I have so much I want to say,
so many stories, images, proverbs, etc.
But the words aren’t good enough,
the wrong ones kiss me.
Sometimes I fly like an eagle
but with the wings of a wren.
But I try to take care
and be gentle to them.
Words and eggs must be handled with care.
Once broken they are impossible
things to repair.


Now, this is another poem that deals with duality; and the ways in which something can be our metaphorical ‘best friend’, but also our very worst ‘enemy.’ Words are such a funny thing, though abstract in themselves they are arguably the most powerful force in humanity and Sexton’s poem serves as an anecdotal warning to ‘be careful of words’ and their delicate nature. Sexton spends most of this poem drawing attention to how amazing words are, despite their dangers; using natural imagery to highlight how words surround us day by day. They can be as ‘trusty’ as rocks and can be ‘the trees, the legs of summer’, they ‘swarm like insects’ all around us and have come to be as easily as the natural world we live in. In drawing parallels between words and nature, we are encouraged to think about the innate essence of language and our astonishing ability to learn and use it from the onset of our lives.

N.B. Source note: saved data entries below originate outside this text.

-- ==== Sys2Proof/Tests/Slice0.lean ====
section
/-! SUPPORT. Tests. Words written out from the spec's encodings and what they decode to, ill-formed
words that the checks refuse, small runs of one operation with results from the spec, and one witness
for each hypothesis set of the obligations. -/

namespace Sys2Proof.Tests

set_option Elab.async false

open Sys2Proof.Machine

/-! ## Words and what they decode to

The fields are placed as R258, R260, R261, R269 and R271 give and the operation numbers are those of
R263 to R268. -/

theorem test_decode_scalar_slots_a :
    decodeTableWord 64 0x00094C7000000000 = some (.add ⟨5, 6, 7, 0⟩) ∧
    decodeTableWord 64 0x00114C7000000000 = some (.sub ⟨5, 6, 7, 0⟩) ∧
    decodeTableWord 64 0x00194C7000000000 = some (.and ⟨5, 6, 7, 0⟩) ∧
    decodeTableWord 64 0x00214C7000000000 = some (.or ⟨5, 6, 7, 0⟩) ∧
    decodeTableWord 64 0x00294C7000000000 = some (.xor ⟨5, 6, 7, 0⟩) ∧
    decodeTableWord 64 0x00314C7000000000 = some (.andn ⟨5, 6, 7, 0⟩) ∧
    decodeTableWord 64 0x00394DF800000000 = some (.shl ⟨5, 6, 31, 8⟩) ∧
    decodeTableWord 64 0x00414DF800000000 = some (.shr ⟨5, 6, 31, 8⟩) ∧
    decodeTableWord 64 0x00494DF800000000 = some (.sra ⟨5, 6, 31, 8⟩) ∧
    decodeTableWord 64 0x00514C7000000000 = some (.mul ⟨5, 6, 7, 0⟩) ∧
    decodeTableWord 64 0x00594C7000000000 = some (.mulh ⟨5, 6, 7, 0⟩) ∧
    decodeTableWord 64 0x00614C7000000000 = some (.mulhu ⟨5, 6, 7, 0⟩) ∧
    decodeTableWord 64 0x00694C7000000000 = some (.min ⟨5, 6, 7, 0⟩) ∧
    decodeTableWord 64 0x00714C7000000000 = some (.max ⟨5, 6, 7, 0⟩) ∧
    decodeTableWord 64 0x00794C7000000000 = some (.minu ⟨5, 6, 7, 0⟩) ∧
    decodeTableWord 64 0x00814C7000000000 = some (.maxu ⟨5, 6, 7, 0⟩) :=
  ⟨rfl, rfl, rfl, rfl, rfl, rfl, rfl, rfl, rfl, rfl, rfl, rfl, rfl, rfl, rfl, rfl⟩

theorem test_decode_scalar_slots_b :
    decodeTableWord 64 0x008941F800000000 = some (.mov ⟨5, 0, 31, 8⟩) ∧
    decodeTableWord 64 0x00978C8000000000 = some (.addq ⟨30, 6, 8, 0⟩) ∧
    decodeTableWord 64 0x009F8C7800000000 = some (.shlq ⟨30, 6, 7, 8⟩) ∧
    decodeTableWord 64 0x00A78C7800000000 = some (.shrq ⟨30, 6, 7, 8⟩) ∧
    decodeTableWord 64 0x00AF8C7800000000 = some (.sraq ⟨30, 6, 7, 8⟩) ∧
    decodeTableWord 64 0x00B14C0000000000 = some (.clz ⟨5, 6, 0, 0⟩) ∧
    decodeTableWord 64 0x00B94C0000000000 = some (.ctz ⟨5, 6, 0, 0⟩) ∧
    decodeTableWord 64 0x00C14C0000000000 = some (.popc ⟨5, 6, 0, 0⟩) ∧
    decodeTableWord 64 0x00C94DFB00000000 = some (.sel ⟨5, 6, 31, 11⟩) ∧
    decodeTableWord 64 0x00D08DFD00000000 = some (.setp ⟨2, 6, 31, 13⟩) ∧
    decodeTableWord 64 0x00D9CC8300000000 = some (.setpq ⟨7, 6, 8, 3⟩) ∧
    decodeTableWord 64 0x00E1C22800000000 = some (.pand ⟨7, 1, 2, 8⟩) ∧
    decodeTableWord 64 0x00E9C22800000000 = some (.por ⟨7, 1, 2, 8⟩) ∧
    decodeTableWord 64 0x00F1C22800000000 = some (.pxor ⟨7, 1, 2, 8⟩) ∧
    decodeTableWord 64 0x00F9C20000000000 = some (.pnot ⟨7, 1, 0, 0⟩) :=
  ⟨rfl, rfl, rfl, rfl, rfl, rfl, rfl, rfl, rfl, rfl, rfl, rfl, rfl, rfl, rfl⟩

theorem test_decode_vector_slots_1 :
    decodeTableWord 64 0x0000000001123024 = some (.vaddSlot ⟨1, 2, 3, 0, 1, 4⟩) ∧
    decodeTableWord 64 0x0000000002123024 = some (.vsubSlot ⟨1, 2, 3, 0, 1, 4⟩) ∧
    decodeTableWord 64 0x0000000003246088 = some (.vmulSlot ⟨2, 4, 6, 0, 4, 8⟩) ∧
    decodeTableWord 64 0x0000000004123478 = some (.vfmaSlot ⟨1, 2, 3, 4, 3, 24⟩) ∧
    decodeTableWord 64 0x0000000005123000 = some (.vmaxSlot ⟨1, 2, 3, 0, 0, 0⟩) ∧
    decodeTableWord 64 0x0000000006123000 = some (.vminSlot ⟨1, 2, 3, 0, 0, 0⟩) ∧
    decodeTableWord 64 0x00000000071800C4 = some (.vabsSlot ⟨1, 8, 0, 0, 6, 4⟩) ∧
    decodeTableWord 64 0x00000000081800C4 = some (.vnegSlot ⟨1, 8, 0, 0, 6, 4⟩) ∧
    decodeTableWord 64 0x0000000009187040 = some (.vandSlot ⟨1, 8, 7, 0, 2, 0⟩) ∧
    decodeTableWord 64 0x000000000A187040 = some (.vorSlot ⟨1, 8, 7, 0, 2, 0⟩) ∧
    decodeTableWord 64 0x000000000B187040 = some (.vxorSlot ⟨1, 8, 7, 0, 2, 0⟩) ∧
    decodeTableWord 64 0x000000000C187040 = some (.vshlSlot ⟨1, 8, 7, 0, 2, 0⟩) ∧
    decodeTableWord 64 0x000000000D187040 = some (.vshrSlot ⟨1, 8, 7, 0, 2, 0⟩) ∧
    decodeTableWord 64 0x000000000E1237C0 = some (.vcmpSlot ⟨1, 2, 3, 7, 6, 0⟩) ∧
    decodeTableWord 64 0x000000000F151800 = some (.vselSlot ⟨1, 5, 1, 8, 0, 0⟩) ∧
    decodeTableWord 64 0x0000000010121010 = some (.vcvtSlot ⟨1, 2, 1, 0, 0, 16⟩) :=
  ⟨rfl, rfl, rfl, rfl, rfl, rfl, rfl, rfl, rfl, rfl, rfl, rfl, rfl, rfl, rfl, rfl⟩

But despite this beautiful facet of words, Sexton ensures to highlight their dangerous capability. She proclaims ‘yet often they fail me’ and the ‘wrong ones kiss me’, which somewhat implies that we are in some ways the victims of language; the wrong words come to us, we do not come to them, we do not kiss them. But Sexton and so many others are ‘in love with words’ and are something ‘holy’ to us and so it is impossible for us to refrain from using them, and perhaps this in itself is the very danger that Sexton is drawing our attention to. If we cannot stop ourselves from using the simultaneously precarious and beautiful thing that is language, we must be prepared to face consequences that resemble either ‘daisies’ or ‘bruises.’ The final lines of Sexton’s ‘Words’ are really definitive: Words and eggs must be handled with care. / Once broken they are impossible / things to repair’, language is to be treated with respect and care, for it can be both the making of us, but also the undoing.